Response to RAI Related to Technical Specification Change Request No. 351 Attachment Page 1 of 1 NRC Question to the submittal, document number 86-9054640-02, page 47, assigns a value of 6.9% full power (FP) uncertainty to the overpower trip setpoint, independent of power level.

Please provide justification that this uncertainty is applicable to all of the power levels analyzed.

TMI Unit 1 Response The 6.9% full power uncertainty applied to the overpower trip setpoint is more conservative than necessary. AREVA derived this value from the difference between the maximum reactor power (112% full power) and the Reactor Protection System (RPS) High Flux trip setpoint (105.1 %) for the limiting overpower design event. These are the design values for the RPS setpoint and maximum possible reactor power. The appropriate uncertainty applicable for the reactor power limit with limited Main Steam Safety Valve (MSSV) capacity is the difference between the indicated and actual reactor power. The approach that AREVA used in document number 86-9054640-02 to determine the uncertainty is not applicable, but results in a very conservative assumption. This discrepancy was recognized and discussed in Technical Evaluation No.

A2148778 E18.

The function of the 105.1 % overpower trip setpoint is to prevent core thermal power from exceeding 112% during a transient which causes an increase in reactor power. The bounding transient for determining the required MSSV capacity is a Turbine Trip without an anticipatory reactor trip or Integrated Control System (ICS) runback. In that event, there is no power escalation. Reactivity decreases as a result of the rising Reactor Coolant System (RCS) temperature and the reactor trips on high RCS pressure. The basis that AREVA used to determine uncertainty for overpower trip setpoints does not apply to the bounding MSSV capacity transient.

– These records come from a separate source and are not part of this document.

theorem resetEnd_completes {k : ResetKind} (h : s.pwr.reset = some k) (hsup : s.pwr.supply &&& 0xF = 0xF)
    (hk : k = .system ∨ s.pwr.sysrst = false) :
    ∃ t, exec .resetEnd s = .next t ∧ t.pwr.reset = none ∧ s.pwr.srcEnd.getD s.now + 10 * usec ≤ t.now := by
  have hends : (decide (k = .powerOn) && s.pwr.sysrst) = false := by
    rcases hk with rfl | hpin
    · rfl
    · rw [hpin, Bool.and_false]
  have hkind := kindEnds_leaves k s.pwr.sysrst (lastSourceEnds false s)
  have hcause := endCauses_leaves k (kindEnds k s.pwr.sysrst (lastSourceEnds false s))
  have hreset : _ = none := congrArg Pwr.reset (hcause.1.trans hkind.1)
  refine ⟨_, congrArg Host.Outcome.next (resetEnd_eq h hsup), ?_⟩
  rw [hends, if_neg Bool.false_ne_true, (resetOver_leaves _ _).1, (resetOver_leaves _ _).2, hcause.2, hkind.2]
  exact ⟨hreset, le_upto_now _ _⟩

theorem resetEndPinLow_completes (h : s.pwr.reset = some .powerOn) (hsup : s.pwr.supply &&& 0xF = 0xF) (hpin : s.pwr.sysrst = true) :
    ∃ t, exec .resetEnd s = .next t ∧ t.pwr.reset = some .system ∧ t.pwr.srcEnd = none ∧ t.pwr.sysrst = true ∧
      t.plumb.spo = true ∧ s.pwr.srcEnd.getD s.now + 10 * usec ≤ t.now := by
  obtain ⟨hres, hnow, hspo⟩ := powerOnEnds_leaves (lastSourceEnds true s)
  have hreset := congrArg Pwr.reset hres
  have hend := congrArg Pwr.srcEnd hres
  have hsys := congrArg Pwr.sysrst hres
  refine ⟨_, congrArg Host.Outcome.next (resetEnd_eq h hsup), ?_⟩
  rw [hpin, decide_eq_true rfl, Bool.and_true, if_pos rfl]
  refine ⟨hreset, hend, hsys, hspo, ?_⟩
  rw [kindEnds, hnow]
  exact le_upto_now _ _

end Sources

/-- Settles O32: domains, supplies and resets. -/
theorem powerCompletes : Obligations.PowerCompletes := by
  unfold Obligations.PowerCompletes
  exact ⟨fun _ _ _ => pdCtlWrite_completes, fun _ _ => pdOn_completes, fun _ _ => pdOff_completes,
    fun _ _ => supplyFall_completes, fun _ _ => supplyRise_completes, fun _ => porstAssert_completes,
    fun _ => sysrstAssert_completes, fun _ _ _ => rstCtl_completes, fun _ _ _ => rstCtlRefused_completes,
    fun _ _ => resetEnd_completes, fun _ => resetEndPinLow_completes⟩

end Sys2Proof.Machine
end

section
/-! Statements about temperature, the NV store and image updates that do not hold. -/

set_option Elab.async false

namespace Sys2Proof.Machine

/-- Refutes O33: after a cut-off a refused CLR_STOP raises no cause of the THERM page. -/
theorem not_temperatureCompletes : ¬ Obligations.TemperatureCompletes := by
  unfold Obligations.TemperatureCompletes
  rintro ⟨-, -, -, -, -, hrefused⟩
  obtain ⟨t, ht, -, hraised⟩ := hrefused .debug cutOffBlock (by decide +kernel) rfl
  have hquiet : ∃ t, exec (.clrStop .debug) cutOffBlock = .next t ∧ rdb t (rk .therm 0 0x010) 4 = false :=
    ⟨_, rfl, by decide +kernel⟩
  obtain ⟨u, hu, hclear⟩ := hquiet
  rw [ht] at hu
  cases hu
  exact absurd (hraised.symm.trans hclear) (by decide)

/-- The first word of the software region of the NV store. -/
def softWord : Nat := nvBase + nvSoft

/-- The queue of the NV store holds nine bytes for one word, as no write of a master leaves it. -/
def overlongQueue : State := { runningBlock with
  regs := [(rk .nvm 0 0x040, 1#32)]
  nvm := { runningBlock.nvm with queue := [(softWord, List.replicate 9 0#8, (0, none))] } }

/-- Refutes O36: bytes past the eighth that a queued word holds are queued again after those of the write. -/
theorem not_nvStoreCompletes : ¬ Obligations.NvStoreCompletes := by
  unfold Obligations.NvStoreCompletes
  rintro ⟨hqueued, -⟩
  obtain ⟨t, ht, hq, -⟩ := hqueued .debug softWord (List.replicate 8 1#8) overlongQueue (by decide +kernel) (by decide +kernel)
    (by decide +kernel) (by decide +kernel) (by decide) rfl (by decide)
  have hlong : ∃ t, exec (.nvWrite .debug softWord (List.replicate 8 1#8)) overlongQueue = .next t ∧
      (t.nvm.queue.map fun e => e.2.1.length) = [9, 9] := ⟨_, rfl, by decide +kernel⟩
  obtain ⟨u, hu, hlen⟩ := hlong
  rw [ht] at hu
  cases hu
  rw [hq] at hlen
  exact absurd hlen (by decide)

/-- In TRIAL, with an ACCEPT that waits for its grant. -/
def acceptedTrial : State := { runningBlock with
  upd := { runningBlock.upd with st := 6, accept := true }
  datum := { runningBlock.datum with valid := true } }

/-- Refutes O38: a REJECT after an accepted ACCEPT is refused, and the update stays in TRIAL (R548). -/
theorem not_updatesComplete : ¬ Obligations.UpdatesComplete := by
  unfold Obligations.UpdatesComplete
  rintro ⟨-, -, -, -, -, -, -, -, -, -, -, -, hreject, -⟩
  obtain ⟨t, ht, hst, -⟩ := hreject .debug acceptedTrial (by decide +kernel) rfl rfl
  have hstays : ∃ t, exec (.reject .debug) acceptedTrial = .next t ∧ t.upd.st = 6 := ⟨_, rfl, by decide +kernel⟩
  obtain ⟨u, hu, htrial⟩ := hstays
  rw [ht] at hu
  cases hu
  exact absurd (hst.symm.trans htrial) (by decide)

end Sys2Proof.Machine
end

section
/-! The Valley domain (R498, R500 to R504, R507 to R509): the samples of the store, the real-time clock and the energy bursts. -/

set_option Elab.async false

namespace Sys2Proof.Machine

/-! One rule per operation of the domain -/

theorem onVal_valley (f : Valley → Valley) (s : State) : (onVal f s).valley = f s.valley := rfl
@[simp] theorem raiseVal_valley (k : Nat) (s : State) : (raiseVal k s).valley = s.valley := raise_valley _ _ _ _
@[simp] theorem raiseVal_now (k : Nat) (s : State) : (raiseVal k s).now = s.now := raise_now _ _ _ _

/-- A cause of the VALLEY page that is raised reads 1. -/
theorem rdb_raiseVal {k : Nat} (hk : k < 32) (s : State) : rdb (raiseVal k s) (rk .valley 0 0x010) k = true :=
  rdb_raise _ _ _ _ hk (by decide)

/-- Raising one cause of the VALLEY page leaves the others. -/
theorem rdb_raiseVal_ne {k b : Nat} (hb : b < 32) (hd : b ≠ k) (s : State) :
    rdb (raiseVal k s) (rk .valley 0 0x010) b = rdb s (rk .valley 0 0x010) b :=
  rdb_raise_ne _ _ _ _ _ hb hd (by unfold mergeKey; decide)

/-- Registers of the VALLEY page are not counters: a counted access leaves them. -/
theorem rd_countedWrite_valKey {off : Nat} (ho : off < 0x1000) (h : ¬ countOff off) (m : Master) (t : PageType) (n o : Nat) (s : State) :
    rd (countedWrite m t n o s) (valKey off) = rd s (valKey off) := by
  have hoff : valKey off % 0x1000 = off := by simp only [valKey, rk, pageFirst]; omega
  exact rd_countedWrite_off (by rwa [hoff]) _ _ _ _ _

/-- What a sample of the store leaves alone once the store has been judged. -/
def sampleView (s : State) : Nat × Nat × Nat × Bool × Bool × Bool :=
  (s.now, s.valley.sampleAt, s.valley.vstore, s.valley.vpg, rdb s (rk .valley 0 0x010) 0, rdb s (rk .valley 0 0x010) 1)

theorem refuseBurst_sampleView (s : State) : sampleView (refuseBurst s) = sampleView s := by
  have hb : ∀ b, b < 32 → b ≠ 2 → rdb (refuseBurst s) (rk .valley 0 0x010) b = rdb s (rk .valley 0 0x010) b := fun b hb hd =>
    rdb_raiseVal_ne hb hd _
  rw [sampleView, hb 0 (by decide) (by decide), hb 1 (by decide) (by decide), refuseBurst, logHap_valley, raiseVal_valley,
    logHap_now, raiseVal_now]
  rfl

/-- Deciding the requests of a sample changes neither the store nor its judgement. -/
theorem decideBursts_sampleView (s : State) : sampleView (decideBursts s) = sampleView s := by
  unfold decideBursts
  extract_lets now v u w
  have hu : sampleView u = sampleView s := by
    dsimp only [u]
    split
    · rfl
    · split
      · rfl
      · exact refuseBurst_sampleView _
  rw [← hu]
  split
  · rfl
  · split
    · rfl
    · exact refuseBurst_sampleView _

/-- The chargers change neither the store nor its judgement. -/
theorem chargers_sampleView (s : State) : sampleView (chargers s) = sampleView s := by
  unfold chargers setChargers
  extract_lets
  split <;> rfl

/-! Samples of the store (R500 to R502) -/

/-- The store as a sample finds it: its voltage taken, the next sample set. -/
def sampled (mv : Nat) (s : State) : State :=
  let at' := s.valley.sampleAt
  let s := upto at' s
  let next := nextDue at' (16 * msec) s.now
  onVal (fun v => { v with sampleAt := next, vstore := mv / 10 * 10 }) s

theorem sampled_vstore (mv : Nat) (s : State) : (sampled mv s).valley.vstore = mv / 10 * 10 := rfl
theorem sampled_por (mv : Nat) (s : State) : (sampled mv s).valley.por = s.valley.por := rfl

theorem valleySample_eq (mv : Nat) (s : State) : valleySample mv s =
    if (sampled mv s).valley.por then sampled mv s
    else if (sampled mv s).valley.vstore < 1800 then valleyReset (sampled mv s)
    else decideBursts (vpgStep (chargers (sampled mv s))) := rfl

/-- A sample of a store above 1.8 V judges it and decides the requests. -/
theorem valleySample_judges {mv : Nat} {s : State} (hpor : s.valley.por = false) (hmv : 1800 ≤ mv) :
    valleySample mv s = decideBursts (vpgStep (chargers (sampled mv s))) := by
  rw [valleySample_eq, sampled_por, sampled_vstore, if_neg (ne_true_of_eq_false hpor), if_neg (by omega)]

/-- A sample of a store below 1.8 V resets the domain. -/
theorem valleySample_resets {mv : Nat} {s : State} (hpor : s.valley.por = false) (hmv : mv < 1800) :
    valleySample mv s = valleyReset (sampled mv s) := by
  rw [valleySample_eq, sampled_por, sampled_vstore, if_neg (ne_true_of_eq_false hpor), if_pos (by omega)]

theorem vpgStep_falls {s : State} (hvpg : s.valley.vpg = true) (hv : s.valley.vstore < 2200) :
    sampleView (vpgStep s) =
      (s.now, s.valley.sampleAt, s.valley.vstore, false, rdb s (rk .valley 0 0x010) 0, true) := by
  rw [vpgStep, if_pos hvpg, if_pos hv, sampleView, logHap_now, logHap_valley, raiseVal_now, raiseVal_valley]
  simp only [rdb, rd_logHap]
  rw [← rdb, ← rdb, rdb_raiseVal_ne (by decide) (by decide), rdb_raiseVal (by decide)]
  rfl

theorem vpgStep_rises {s : State} (hvpg : s.valley.vpg = false) (hv : 3300 ≤ s.valley.vstore) :
    sampleView (vpgStep s) =
      (s.now, s.valley.sampleAt, s.valley.vstore, true, true, rdb s (rk .valley 0 0x010) 1) := by
  rw [vpgStep, if_neg (ne_true_of_eq_false hvpg), if_pos hv, sampleView, logHap_now, logHap_valley, raiseVal_now, raiseVal_valley]
  simp only [rdb, rd_logHap]
  rw [← rdb, ← rdb, rdb_raiseVal (by decide), rdb_raiseVal_ne (by decide) (by decide)]
  rfl

theorem askGrant_keeps {α : Type} {π : State → α} (hπ : ∀ v u, π { u with valley := { u.valley with reqUpd := v } } = π u)
    (s : State) : π (askGrant s) = π s := by
  unfold askGrant
  split
  · rfl
  · exact hπ _ _

section Sample

variable {mv : Nat} {s : State} (hpor : s.valley.por = false)
include hpor

theorem valleySampleLow_completes (hmv : 1800 ≤ mv) (hvpg : s.valley.vpg = true) (hlow : mv < 2200) :
    ∃ t, exec (.valleySample mv) s = .next t ∧ t.valley.vstore = mv / 10 * 10 ∧ s.valley.sampleAt ≤ t.now ∧
      t.valley.sampleAt = nextDue s.valley.sampleAt (16 * msec) t.now ∧ t.valley.vpg = false ∧
      rdb t (rk .valley 0 0x010) 1 = true := by
  have hask : ((askGrant s).valley.por, (askGrant s).valley.vpg, (askGrant s).valley.sampleAt) =
      (s.valley.por, s.valley.vpg, s.valley.sampleAt) :=
    askGrant_keeps (π := fun u => (u.valley.por, u.valley.vpg, u.valley.sampleAt)) (fun _ _ => rfl) s
  simp only [Prod.mk.injEq] at hask
  obtain ⟨hp, hg, hat⟩ := hask
  have hview := chargers_sampleView (sampled mv (askGrant s))
  simp only [sampleView, Prod.mk.injEq] at hview
  obtain ⟨hnow, hnext, hstore, hgood, -, -⟩ := hview
  have hstep := (decideBursts_sampleView _).trans
    (vpgStep_falls (s := chargers (sampled mv (askGrant s))) (by rw [hgood]; exact hg.trans hvpg) (by
      rw [hstore]
      exact (by omega : mv / 10 * 10 < 2200)))
  simp only [sampleView, Prod.mk.injEq] at hstep
  obtain ⟨hnow', hnext', hstore', hgood', -, hraised⟩ := hstep
  refine ⟨_, congrArg Host.Outcome.next (valleySample_judges (hp.trans hpor) hmv), hstore'.trans hstore, ?_, ?_, hgood', hraised⟩
  · rw [hnow', hnow, ← hat]
    exact le_upto_now _ _
  · rw [hnext', hnow', hnext, hnow, ← hat]
    rfl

As applied in the proposed Technical Specification (TS), the modified RPS setpoint is used to ensure that the reactor power level used in the analysis is greater than the actual reactor power.

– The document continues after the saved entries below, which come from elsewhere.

-- ==== Sys2Proof/Syntax.lean ====
section
/-!
DEFINITION. The block's command set: one constructor per row of spec/opcode_table.json (spec/30_encoding.md R72).
Only CRC_BYTE and RX_PUSH have an operand, the byte DATA of the command word (R73); the other five ignore DATA (R74).
-/

namespace Sys2Proof

/-- A command the host issues by writing its word to CMD (R70, R72). -/
inductive Instr where
  /-- NOP, opcode 0x00 (43_control.md R182). -/
  | nop
  /-- CRC_INIT, opcode 0x01 (40_crc.md R103). -/
  | crcInit
  /-- CRC_BYTE b, opcode 0x02 (40_crc.md R104). -/
  | crcByte (b : Byte)
  /-- REQ_BUILD, opcode 0x03 (41_request.md R122). -/
  | reqBuild
  /-- RX_CLEAR, opcode 0x04 (42_response.md R150). -/
  | rxClear
  /-- RX_PUSH b, opcode 0x05 (42_response.md R151). -/
  | rxPush (b : Byte)
  /-- PARSE, opcode 0x06 (42_response.md R152). -/
  | parse
  deriving DecidableEq, Repr

end Sys2Proof
end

The appropriate uncertainty to apply is the 2% reactor power measurement uncertainty (Reference UFSAR Table 3.2-11). By setting the overpower trip at 2% below the analyzed power level, actual core power is ensured to be lower than the analyzed power levels where secondary side overpower protection is demonstrated to be adequate. The proposed TS satisfies this requirement by setting the overpower trip at 6.9% below the analyzed power level.

The AREVA recommended overpower setpoints are more conservative than necessary. The applicability of a 2% uncertainty is described in the Three Mile Island (TMI) Unit 1 acceptance of the AREVA analysis. However, financial consideration did not warrant a change to the AREVA analysis and Exelon has decided to accept the recommended overpower trip setpoints.